巣ごもり需要の影響で、売上げを伸ばしている業種が玩具製造・販売業です。特に、ブロックなどのように子供と大人が一緒に楽しめるものが人気を博しています。

さらに、販売ルートとしてECサイトを展開したことのほか、SNSを利用してブロックの活用方法を紹介し、アクセスを伸ばす工夫もなされています。

家で遊べるゲームが大ヒット

自宅にいることが多くなり、自宅時間を楽しむためにゲームへの需要が高まっています。その中で、大手ゲーム会社がリリースしたソフトが大ヒットしました。
特に、ゲームの内容はゴールを目指したり勝敗を決めたりするものではなく、スローライフを楽しむコンセプトでした。
自宅でゆったり楽しめることも人気の要因のひとつと言えそうです。

コロナ禍で業績DOWNの業種でも生き残れる方法とは


コロナ禍の煽りを受けて需要が落ち込みがちな業種でも、工夫次第で業績DOWNから回復し、持ち直せる可能性があります。

業績DOWNしている主な業種

旅行業

県外や海外への移動が制限されている中、旅行業全般については業績が落ち込んでおり、特に遠方への移動に利用する航空業は、軒並み厳しい状況です。
大手航空会社でも、国内線の旅客数は通常の3割程度とされており、今後回復の見通しは立っていないのが現状です。

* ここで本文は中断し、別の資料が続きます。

/-- A flow's packet reaches the MAC (R141, R142): discarded before the queues, or at a full queue, or queued. -/
def sendPacket (f : Nat) (e : BitVec 512) (pk : FlowPkt) (s : State) : State :=
  let p := fPort e
  let k := fSub e
  let (b, s1) := flowFrame e pk.rtp s
  let fr : TxFrame := ⟨fQueue e, b, some f, none⟩
  if !flowsLeave s1 then ethStat p k 48 1 (s1.count 306 1)
  else if !queueRoom (s1.port p k) fr then ethStat p k 47 1 (flowCount f F.FLW_CNT1_DUP 296 s1)
  else enqueue p k fr s1

/-- Send the next packet of entry f (an entry that ends comes first), if `due` holds of it. -/
def sendNext (f : Nat) (due : BitVec 512 → FlowPkt → Bool) (s : State) : State :=
  match (txFlows s).find? (fun x => x.1 == f && !x.2.2.1.pkts.isEmpty) with
  | none => s
  | some (_, e, x, ending) =>
    match x.pkts with
    | [] => s
    | pk :: rest => if due e pk then sendPacket f e pk (upTx f ending (fun y => { y with pkts := rest }) s) else s

/-- The size bin of a frame of n bytes (R146), from 0. -/
def sizeBin (n : Nat) : Nat :=
  if n ≤ 64 then 0 else if n ≤ 127 then 1 else if n ≤ 255 then 2 else if n ≤ 511 then 3 else if n ≤ 1023 then 4
  else if n ≤ 1518 then 5 else 6

/-- The destination type of a frame: 0 unicast, 1 multicast, 2 broadcast. -/
def castOf (b : List Byte) : Nat := if nb b 0 6 = 2 ^ 48 - 1 then 2 else if bitOf (nb b 0 1) 0 then 1 else 0

/-- Queue a transmit timestamp (R178, R179). -/
def pushTxts (p k : Nat) (t : TxTs) (s : State) : State :=
  let q := getD [] s.ptp.txts (4 * p + k)
  if 16 ≤ q.length then
    occur 91 (4 * p + k) (((s.p F.PTP_TXTS_STAT_OVF [p, k] 1).bump F.PTP_TXTS_STAT_DROPS [p, k] 1).count 210 1)
  else
    let s1 := { s with ptp := { s.ptp with txts := put s.ptp.txts (4 * p + k) (q ++ [t]) } }
    let s2 := (s1.p F.PTP_TXTS_STAT_COUNT [p, k] (q.length + 1)).count 209 1
    when q.isEmpty (raiseEvent 6 0 (4 * p + k) 1 [0]) s2

/-- A frame has left the MAC (R139, R144, R146, R178). -/
def frameSent (p k : Nat) (fr : TxFrame) (dom sec ns : Nat) (s : State) : State :=
  let n := fr.bytes.length + 4
  let s1 := each [(32, n), (33, 1), (34 + castOf fr.bytes, 1), (38 + sizeBin n, 1)] (fun x t => ethStat p k x.1 x.2 t)
    (s.emit (.eth p k fr.bytes))
  let s2 := if fr.flow.isSome then (ethStat p k 45 1 s1).count 305 1 else ethStat p k 46 1 s1
  match fr.host with
  | some h =>
    let s3 := hostTxDone p k h s2
    if h.2.getLsbD 81 then pushTxts p k ⟨bitsOf h.2.toNat 111 96, sec, ns, dom⟩ s3 else s3
  | none => s2

end Sys2Proof.Machine
end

また、鉄道業でも同様で、特に中長距離の利用状況は通常の4割弱というデータが出ています。

飲食業

人が集まり客同士が会話をしながら食事をすることは、密になる好ましくない状態と認識され、コロナ禍では営業を制限されている状態です。
営業時間の短縮のほかに、酒類の提供も思うようにできないことから、夜に営業する飲食店は大きな打撃を受けています。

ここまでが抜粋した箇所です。